Irwin Cotler’s daughter running with Ya’alon, Gantz

Cotler-Wunsh, 48, is currently a PhD candidate in law at Hebrew University, researching the topic of free speech.

Former Canadian Justice Minister Irwin Cotler’s daughter, attorney Michal Cotler-Wunsh (photo credit: Courtesy)
Former Canadian Justice Minister Irwin Cotler’s daughter, attorney Michal Cotler-Wunsh
(photo credit: Courtesy)
The joint list of the Israel Resilience and Telem parties, headed by former chiefs of staff Benny Gantz and Moshe Ya’alon, will include former Canadian Justice Minister Irwin Cotler’s daughter, attorney Michal Cotler-Wunsh, The Jerusalem Post has learned.
Cotler-Wunsh’s candidacy has not been revealed yet by the parties, which prevented her from granting interviews. Her place on the joint list will only be made known right before the February 21 deadline.
She was born in Jerusalem, served in the IDF and obtained law degrees from the Hebrew University of Jerusalem and McGill University in Montreal, where she has lived much of her life, as she alternated back and forth between Israel and Canada. Three of her four children were born and went to school in Montreal.
Cotler-Wunsh, 48, is currently a PhD candidate in law at Hebrew University, researching the topic of free speech as part of the “Human Rights under Pressure – Ethics, Law and Politics” doctoral program.

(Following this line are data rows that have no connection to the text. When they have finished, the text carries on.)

-- ==== Sys2Proof/Tests/Slice0.lean ====
section
/-! SUPPORT. The model's own tests. Expected results are the spec's: the examples of its rules and the vectors V<n> and programs
P<n> of 95_test_vectors.md. At the end, one witness or more for every obligation that has hypotheses. -/

namespace Sys2Proof.Tests

open Sys2Proof.Machine

/-! ### Helpers -/

/-- Bytes written in hex, in buffer order. -/
def hex (text : String) : List Byte := (hexBytes text.toList).getD []

/-- The first response after those of `s`, where a next state was answered. -/
def response (s : State) (r : Result) : Option Frame :=
  match r with
  | .next t => t.responses[s.responses.length]?
  | _ => none

/-- The next state, where one was answered. -/
def nextState (r : Result) : Option State :=
  match r with
  | .next t => some t
  | _ => none

theorem eq_next_of_nextState (r : Result) (t : State) (h : nextState r = some t) : r = .next t := by
  cases r <;> simp [nextState] at h
  rw [h]

/-- The refusal, where one was answered. -/
def refusal (r : Result) : Option Refusal :=
  match r with
  | .refused e => some e
  | _ => none

/-- CTX and VALID of a next state. -/
def context (r : Result) : Option (Words × Bool) :=
  match r with
  | .next t => some (t.ctx, t.valid)
  | _ => none

/-- COUNTER of a next state. -/
def counter (r : Result) : Option (BitVec 64) :=
  match r with
  | .next t => some t.counter
  | _ => none

/-- V40's context, words in index order, with a counter (low word, high word). -/
def v40Context (lo hi : Word) : Words :=
  #v[0x61707865, 0x3320646E, 0x79622D32, 0x6B206574, 0x4C704011, 0x5D1D8D32, 0x6C08300E, 0xBD9D20DF,
     0xF4B8436A, 0x1CA11815, 0x69B687C3, 0x8665EEB2, lo, hi, 0, 0]

/-- A state with V40's context valid. -/
def v40State (lo hi : Word) : State := { State.reset with ctx := v40Context lo hi, valid := true }

/-- A state after reset with one frame offered. -/
def offered (cmd : Frame) : State := offerFirst cmd State.reset

/-- V40's context valid with one frame offered. -/
def offeredV40 (cmd : Frame) : State := offerFirst cmd (v40State 0 0)

/-- The response of a step that takes a frame after reset. -/
def answer (cmd : Frame) : Option Frame := response State.reset (step (offered cmd))

/-! ### WellFormed: every check refuses an ill-formed term (R95) -/

theorem test_wellFormed_refuses_encryptBlocks : (Instr.encryptBlocks 1 (List.replicate 65 0)).wellFormed = false := by
  decide +kernel

theorem test_wellFormed_refuses_decryptBlocks : (Instr.decryptBlocks 1 [0x41]).wellFormed = false := by decide

theorem test_wellFormed_refuses_keystreamBlocks : (Instr.keystreamBlocks (2 ^ 58)).wellFormed = false := by decide

/-! ### Decoding: words written out byte by byte from R82 to R86 -/

theorem test_decode_deriveSubkey :
    decode (hex ("01" ++ "000102030405060708090A0B0C0D0E0F101112131415161718191A1B1C1D1E1F" ++
        "000000090000004A0000000031415927")) =
      .ok (.deriveSubkey
        #v[0x00, 0x01, 0x02, 0x03, 0x04, 0x05, 0x06, 0x07, 0x08, 0x09, 0x0A, 0x0B, 0x0C, 0x0D, 0x0E, 0x0F,
           0x10, 0x11, 0x12, 0x13, 0x14, 0x15, 0x16, 0x17, 0x18, 0x19, 0x1A, 0x1B, 0x1C, 0x1D, 0x1E, 0x1F]
        #v[0x00, 0x00, 0x00, 0x09, 0x00, 0x00, 0x00, 0x4A, 0x00, 0x00, 0x00, 0x00, 0x31, 0x41, 0x59, 0x27]) := by
  decide +kernel

theorem test_decode_newContext :
    decode (hex ("02" ++ "808182838485868788898A8B8C8D8E8F909192939495969798999A9B9C9D9E9F" ++
        "404142434445464748494A4B4C4D4E4F5051525354555658")) =
      .ok (.newContext
        #v[0x80, 0x81, 0x82, 0x83, 0x84, 0x85, 0x86, 0x87, 0x88, 0x89, 0x8A, 0x8B, 0x8C, 0x8D, 0x8E, 0x8F,
           0x90, 0x91, 0x92, 0x93, 0x94, 0x95, 0x96, 0x97, 0x98, 0x99, 0x9A, 0x9B, 0x9C, 0x9D, 0x9E, 0x9F]
        #v[0x40, 0x41, 0x42, 0x43, 0x44, 0x45, 0x46, 0x47, 0x48, 0x49, 0x4A, 0x4B, 0x4C, 0x4D, 0x4E, 0x4F,
           0x50, 0x51, 0x52, 0x53, 0x54, 0x55, 0x56, 0x58]) := by
  decide +kernel

theorem test_decode_setCounter :
    decode [0x03, 0xFF, 0xFF, 0xFF, 0xFF, 0x01, 0x00, 0x00, 0x00] =
      .ok (.setCounter #v[0xFF, 0xFF, 0xFF, 0xFF, 0x01, 0x00, 0x00, 0x00]) := by decide

theorem test_decode_transform : decode [0x04, 0x41, 0x42, 0x43] = .ok (.transform [0x41, 0x42, 0x43]) := by decide

/-- P1's KEYSTREAM length=64, and a length with its top byte set: byte 8 is the most significant (R86). -/
theorem test_decode_keystream :
    decode [0x05, 0x40, 0, 0, 0, 0, 0, 0, 0] = .ok (.keystream 64) ∧
      decode [0x05, 0x02, 0x01, 0, 0, 0, 0, 0, 0x80] = .ok (.keystream 0x8000000000000102) := by decide

/-- The other names print as their command: a disassembler gives the five commands (R94, R95). -/
theorem test_decode_other_names :
    decode (encode (.encrypt [0x41])) = .ok (.transform [0x41]) ∧
      decode (encode (.decrypt [0x41])) = .ok (.transform [0x41]) ∧
      decode (encode (.encryptBlocks 0 [])) = .ok (.transform []) ∧
      decode (encode (.decryptBlocks 0 [])) = .ok (.transform []) ∧
      decode (encode (.keystreamBlocks 3)) = .ok (.keystream 192) ∧
      decode (encode (.init (Vector.replicate 32 0) (Vector.replicate 24 1))) =
        .ok (.newContext (Vector.replicate 32 0) (Vector.replicate 24 1)) := by decide

theorem test_decodeTableWord :
    decodeTableWord 8 0x05 = some (.keystream 0) ∧ decodeTableWord 16 0x4104 = some (.transform [0x41]) ∧
      decodeTableWord 8 0x00 = none ∧ decodeTableWord 8 0x06 = none := by decide

/-! ### Errors and their priority: V70 to V80 -/

theorem test_invalidCommand :
    answer [] = some [0x02] ∧ answer [0x00] = some [0x02] ∧ answer [0x06] = some [0x02] ∧
      answer (0xFF :: List.replicate 48 0) = some [0x02] := by decide

theorem test_invalidLength :
    answer (0x01 :: List.replicate 47 0) = some [0x01] ∧ answer (0x01 :: List.replicate 49 0) = some [0x01] ∧
      answer (0x02 :: List.replicate 55 0) = some [0x01] ∧ answer (0x03 :: List.replicate 3 0) = some [0x01] ∧
      answer (0x05 :: List.replicate 7 0) = some [0x01] ∧ answer (0x05 :: List.replicate 9 0) = some [0x01] := by
  decide

theorem test_noContext :
    answer (0x03 :: List.replicate 8 0) = some [0x03] ∧ answer [0x04] = some [0x03] ∧
      answer [0x04, 0x00] = some [0x03] ∧ answer (0x05 :: List.replicate 8 0) = some [0x03] := by decide

/-- V80: an error leaves VALID and CTX as they were. -/
theorem test_error_keeps_context :
    context (step (offeredV40 (0x02 :: List.replicate 10 0))) = some (v40Context 0 0, true) ∧
      response (v40State 0 0) (step (offeredV40 (0x02 :: List.replicate 10 0))) = some [0x01] := by decide

/-! ### The Word Codec: V1, V4, V5, V8, V9, V9a -/

theorem test_le32 :
    le32Dec #v[0x01, 0x02, 0x03, 0x04] = 0x04030201 ∧ le32Dec #v[0x00, 0x00, 0x00, 0x80] = 0x80000000 ∧
      le32Enc 0x61707865 = #v[0x65, 0x78, 0x70, 0x61] := by decide

theorem test_counter_codec :
    ctrDec #v[0xFF, 0xFF, 0xFF, 0xFF, 0x01, 0, 0, 0] = (0xFFFFFFFF, 0x00000001) ∧
      le64Dec #v[0x40, 0, 0, 0, 0, 0, 0, 0] = 64 ∧ le64Enc 0x100000000 = #v[0, 0, 0, 0, 0x01, 0, 0, 0] := by decide

/-! ### The Permutation Core: V10 to V15, V20 to V22, V24 -/

theorem test_word_operators :
    add32 0xFFFFFFFF 1 = 0 ∧ add32 0x11111111 0x01020304 = 0x12131415 ∧ rotl32 0x12345678 16 = 0x56781234 ∧
      rotl32 0x12345678 7 = 0x1A2B3C09 ∧ rotl32 0x80000000 1 = 1 ∧ rotl32 1 31 = 0x80000000 := by decide

/-- V12, on slots 2, 7, 8, 13 of a file whose other words must stay. -/
theorem test_quarterRound :
    qr 2 7 8 13 #v[0, 1, 0x11111111, 3, 4, 5, 6, 0x01020304, 0x9B8D6F43, 9, 10, 11, 12, 0x01234567, 14, 15] =
      #v[0, 1, 0xEA2A92F4, 3, 4, 5, 6, 0xCB1CF8CE, 0x4581472E, 9, 10, 11, 12, 0x5881C4BB, 14, 15] := by decide +kernel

She is also a research fellow at the International Institute for Counter-Terrorism, and a board member of Tzav Pius.
At a parlor meeting for English speakers in Ra’anana last week, Ya’alon revealed that Irwin Cotler has been his unofficial adviser for many years. At an event for Ethiopian immigrants in Rehovot on Sunday night, Cotler-Wunsh quoted her father in her speech.
“The kind of leadership we strive for requires humility: so rare and underappreciated in our global reality, yet so necessary, as our own history indicates,” she wrote in the Post two weeks ago. “When looking for leadership, place value on qualities of personal and public integrity, on vast and diverse experience, and finally on unwavering and unconditional taking of responsibility and accountability to the public good.”
The only other known candidate on the list with citizenship from an English-speaking country is Chili Tropper, who received it thanks to his American parents. There will also be candidates who spent extensive time in the US, but do not have American citizenship.
Dan Rashal is a world-renowned economist and economic strategist, who was born in Tel Aviv and lived in America as a teenager. He earned an MBA in Finance from Tel Aviv University and a law degree from the Interdisciplinary Center of Herzliya.
Rashal, 47, achieved his success despite having spinal muscular atrophy, a rare neuromuscular genetic disease. Although he is not a US citizen, he is a die-hard New York Yankees fan.
“My disability is such a part of me that it doesn’t really interest me,” Rashal said in a recent interview with the economic newspaper Globes.